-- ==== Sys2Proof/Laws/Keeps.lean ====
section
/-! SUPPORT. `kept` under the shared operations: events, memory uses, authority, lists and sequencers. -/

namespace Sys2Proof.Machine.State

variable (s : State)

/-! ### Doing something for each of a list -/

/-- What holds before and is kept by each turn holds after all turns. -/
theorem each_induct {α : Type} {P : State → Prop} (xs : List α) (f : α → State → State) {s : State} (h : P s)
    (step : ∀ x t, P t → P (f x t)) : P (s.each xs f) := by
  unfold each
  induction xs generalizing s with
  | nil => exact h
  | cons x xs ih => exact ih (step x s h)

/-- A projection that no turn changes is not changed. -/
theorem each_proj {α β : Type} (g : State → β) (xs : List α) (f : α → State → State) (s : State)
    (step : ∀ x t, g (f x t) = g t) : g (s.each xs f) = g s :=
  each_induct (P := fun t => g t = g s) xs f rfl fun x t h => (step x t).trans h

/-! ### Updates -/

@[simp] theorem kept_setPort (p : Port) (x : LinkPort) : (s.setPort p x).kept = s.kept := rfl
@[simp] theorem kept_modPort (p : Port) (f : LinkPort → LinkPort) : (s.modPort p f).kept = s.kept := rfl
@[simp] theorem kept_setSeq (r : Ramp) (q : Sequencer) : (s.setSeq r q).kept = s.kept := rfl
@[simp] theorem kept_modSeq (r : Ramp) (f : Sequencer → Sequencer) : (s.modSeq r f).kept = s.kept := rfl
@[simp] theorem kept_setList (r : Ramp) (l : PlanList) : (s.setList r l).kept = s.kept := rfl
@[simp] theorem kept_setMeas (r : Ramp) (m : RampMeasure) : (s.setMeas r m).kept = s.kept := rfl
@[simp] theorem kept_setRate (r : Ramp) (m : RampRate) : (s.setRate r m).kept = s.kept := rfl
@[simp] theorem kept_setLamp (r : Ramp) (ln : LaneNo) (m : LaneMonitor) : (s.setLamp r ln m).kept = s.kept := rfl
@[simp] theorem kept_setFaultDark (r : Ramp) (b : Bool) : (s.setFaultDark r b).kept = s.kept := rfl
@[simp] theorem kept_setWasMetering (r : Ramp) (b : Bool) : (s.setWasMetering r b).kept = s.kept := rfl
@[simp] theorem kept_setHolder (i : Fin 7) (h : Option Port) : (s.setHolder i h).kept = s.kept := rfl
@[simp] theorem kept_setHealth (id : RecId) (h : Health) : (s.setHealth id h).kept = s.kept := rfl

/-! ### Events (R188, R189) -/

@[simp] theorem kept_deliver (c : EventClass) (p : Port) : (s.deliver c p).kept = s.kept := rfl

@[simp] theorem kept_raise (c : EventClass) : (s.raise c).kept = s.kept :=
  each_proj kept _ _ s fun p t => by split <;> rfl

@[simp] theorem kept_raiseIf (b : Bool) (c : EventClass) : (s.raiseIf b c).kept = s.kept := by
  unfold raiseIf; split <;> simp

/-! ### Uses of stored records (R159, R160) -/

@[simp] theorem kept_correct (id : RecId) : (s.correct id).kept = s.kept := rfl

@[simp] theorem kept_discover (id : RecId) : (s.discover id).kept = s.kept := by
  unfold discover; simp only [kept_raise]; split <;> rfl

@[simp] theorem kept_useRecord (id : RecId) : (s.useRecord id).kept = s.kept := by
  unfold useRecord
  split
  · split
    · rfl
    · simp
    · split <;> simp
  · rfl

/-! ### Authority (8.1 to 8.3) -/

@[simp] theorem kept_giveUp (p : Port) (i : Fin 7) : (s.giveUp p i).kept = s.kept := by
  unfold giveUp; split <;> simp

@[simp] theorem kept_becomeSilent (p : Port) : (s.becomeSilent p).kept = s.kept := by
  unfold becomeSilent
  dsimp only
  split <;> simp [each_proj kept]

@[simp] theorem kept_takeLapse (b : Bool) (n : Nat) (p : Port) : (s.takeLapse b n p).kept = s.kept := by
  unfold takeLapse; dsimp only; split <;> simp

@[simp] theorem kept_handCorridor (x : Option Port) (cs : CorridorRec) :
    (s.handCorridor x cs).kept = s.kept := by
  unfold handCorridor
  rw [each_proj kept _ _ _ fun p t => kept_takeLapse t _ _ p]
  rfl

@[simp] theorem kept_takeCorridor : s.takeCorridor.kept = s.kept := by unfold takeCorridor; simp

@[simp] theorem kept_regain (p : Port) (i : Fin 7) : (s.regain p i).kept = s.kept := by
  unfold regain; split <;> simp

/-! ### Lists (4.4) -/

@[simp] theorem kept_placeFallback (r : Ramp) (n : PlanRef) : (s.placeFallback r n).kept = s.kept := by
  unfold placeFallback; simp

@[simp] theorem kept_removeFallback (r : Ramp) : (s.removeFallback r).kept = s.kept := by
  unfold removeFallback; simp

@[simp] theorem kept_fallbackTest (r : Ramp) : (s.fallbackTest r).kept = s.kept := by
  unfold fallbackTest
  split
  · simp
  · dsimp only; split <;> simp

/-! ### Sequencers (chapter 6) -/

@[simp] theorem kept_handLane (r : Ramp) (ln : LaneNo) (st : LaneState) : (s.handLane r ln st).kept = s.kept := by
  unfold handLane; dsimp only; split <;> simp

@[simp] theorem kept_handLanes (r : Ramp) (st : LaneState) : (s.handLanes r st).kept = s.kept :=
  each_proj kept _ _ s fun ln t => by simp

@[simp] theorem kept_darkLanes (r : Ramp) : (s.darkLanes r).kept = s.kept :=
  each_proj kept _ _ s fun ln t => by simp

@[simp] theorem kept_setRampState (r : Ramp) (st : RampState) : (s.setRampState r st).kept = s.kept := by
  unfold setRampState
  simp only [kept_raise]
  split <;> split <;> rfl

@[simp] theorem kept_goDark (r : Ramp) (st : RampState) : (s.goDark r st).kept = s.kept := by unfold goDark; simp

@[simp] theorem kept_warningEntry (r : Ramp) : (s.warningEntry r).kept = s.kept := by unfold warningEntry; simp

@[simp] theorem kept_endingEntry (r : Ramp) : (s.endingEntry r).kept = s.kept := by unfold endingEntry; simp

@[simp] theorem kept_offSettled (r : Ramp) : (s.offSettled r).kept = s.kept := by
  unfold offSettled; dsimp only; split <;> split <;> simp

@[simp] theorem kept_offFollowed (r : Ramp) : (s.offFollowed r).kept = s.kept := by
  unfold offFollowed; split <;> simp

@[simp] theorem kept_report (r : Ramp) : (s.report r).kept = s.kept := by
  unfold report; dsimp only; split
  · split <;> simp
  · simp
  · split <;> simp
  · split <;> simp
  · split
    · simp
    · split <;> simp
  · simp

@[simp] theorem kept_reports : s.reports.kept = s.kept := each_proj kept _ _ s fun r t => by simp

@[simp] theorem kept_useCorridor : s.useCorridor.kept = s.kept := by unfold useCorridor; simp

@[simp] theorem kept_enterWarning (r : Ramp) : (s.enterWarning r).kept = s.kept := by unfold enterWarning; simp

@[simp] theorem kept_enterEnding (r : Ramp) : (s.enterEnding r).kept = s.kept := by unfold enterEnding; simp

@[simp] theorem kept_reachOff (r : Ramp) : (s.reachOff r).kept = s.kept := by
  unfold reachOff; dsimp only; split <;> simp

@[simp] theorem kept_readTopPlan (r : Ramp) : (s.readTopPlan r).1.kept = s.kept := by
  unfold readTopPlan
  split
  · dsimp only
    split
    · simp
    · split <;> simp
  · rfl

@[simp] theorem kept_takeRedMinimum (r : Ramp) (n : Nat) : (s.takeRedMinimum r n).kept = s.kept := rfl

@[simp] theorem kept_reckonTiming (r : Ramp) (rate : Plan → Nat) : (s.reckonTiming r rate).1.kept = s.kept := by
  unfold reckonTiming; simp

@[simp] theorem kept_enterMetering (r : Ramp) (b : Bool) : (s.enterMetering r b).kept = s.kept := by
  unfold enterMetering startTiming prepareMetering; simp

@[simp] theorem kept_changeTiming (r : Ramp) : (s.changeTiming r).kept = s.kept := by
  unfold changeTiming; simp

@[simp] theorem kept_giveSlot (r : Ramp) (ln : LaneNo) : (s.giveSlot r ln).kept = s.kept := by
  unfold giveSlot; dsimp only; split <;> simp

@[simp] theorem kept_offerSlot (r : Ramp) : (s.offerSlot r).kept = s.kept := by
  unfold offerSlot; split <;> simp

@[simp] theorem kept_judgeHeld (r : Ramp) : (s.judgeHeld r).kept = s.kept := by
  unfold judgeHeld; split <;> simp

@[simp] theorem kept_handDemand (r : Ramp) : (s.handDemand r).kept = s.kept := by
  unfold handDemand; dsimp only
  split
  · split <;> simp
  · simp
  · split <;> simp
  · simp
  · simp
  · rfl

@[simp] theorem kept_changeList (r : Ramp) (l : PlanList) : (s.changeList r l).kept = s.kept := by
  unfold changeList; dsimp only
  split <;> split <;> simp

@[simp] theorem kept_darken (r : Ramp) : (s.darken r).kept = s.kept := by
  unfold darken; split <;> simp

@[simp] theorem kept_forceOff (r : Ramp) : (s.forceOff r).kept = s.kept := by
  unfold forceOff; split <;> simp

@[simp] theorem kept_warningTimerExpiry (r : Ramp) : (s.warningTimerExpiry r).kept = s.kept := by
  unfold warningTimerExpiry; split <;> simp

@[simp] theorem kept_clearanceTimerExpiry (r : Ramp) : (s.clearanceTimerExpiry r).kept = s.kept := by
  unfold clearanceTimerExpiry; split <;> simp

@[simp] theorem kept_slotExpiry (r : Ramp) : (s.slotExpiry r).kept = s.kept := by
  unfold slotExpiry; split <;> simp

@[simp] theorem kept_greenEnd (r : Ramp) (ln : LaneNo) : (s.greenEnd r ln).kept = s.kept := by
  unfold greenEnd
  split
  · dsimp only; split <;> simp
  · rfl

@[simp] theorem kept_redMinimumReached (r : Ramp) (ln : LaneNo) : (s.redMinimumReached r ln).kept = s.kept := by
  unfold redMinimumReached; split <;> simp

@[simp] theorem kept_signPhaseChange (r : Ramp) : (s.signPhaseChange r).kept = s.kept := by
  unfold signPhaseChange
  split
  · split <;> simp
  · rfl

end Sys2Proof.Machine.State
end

********

— TASK DETAILS —
Up to and including the line with "variable (s : State)", repeat the entries exactly, beginning at their first line.

— RESULT —
-- ==== Sys2Proof/Laws/Keeps.lean ====
section
/-! SUPPORT. `kept` under the shared operations: events, memory uses, authority, lists and sequencers. -/

namespace Sys2Proof.Machine.State

variable (s : State)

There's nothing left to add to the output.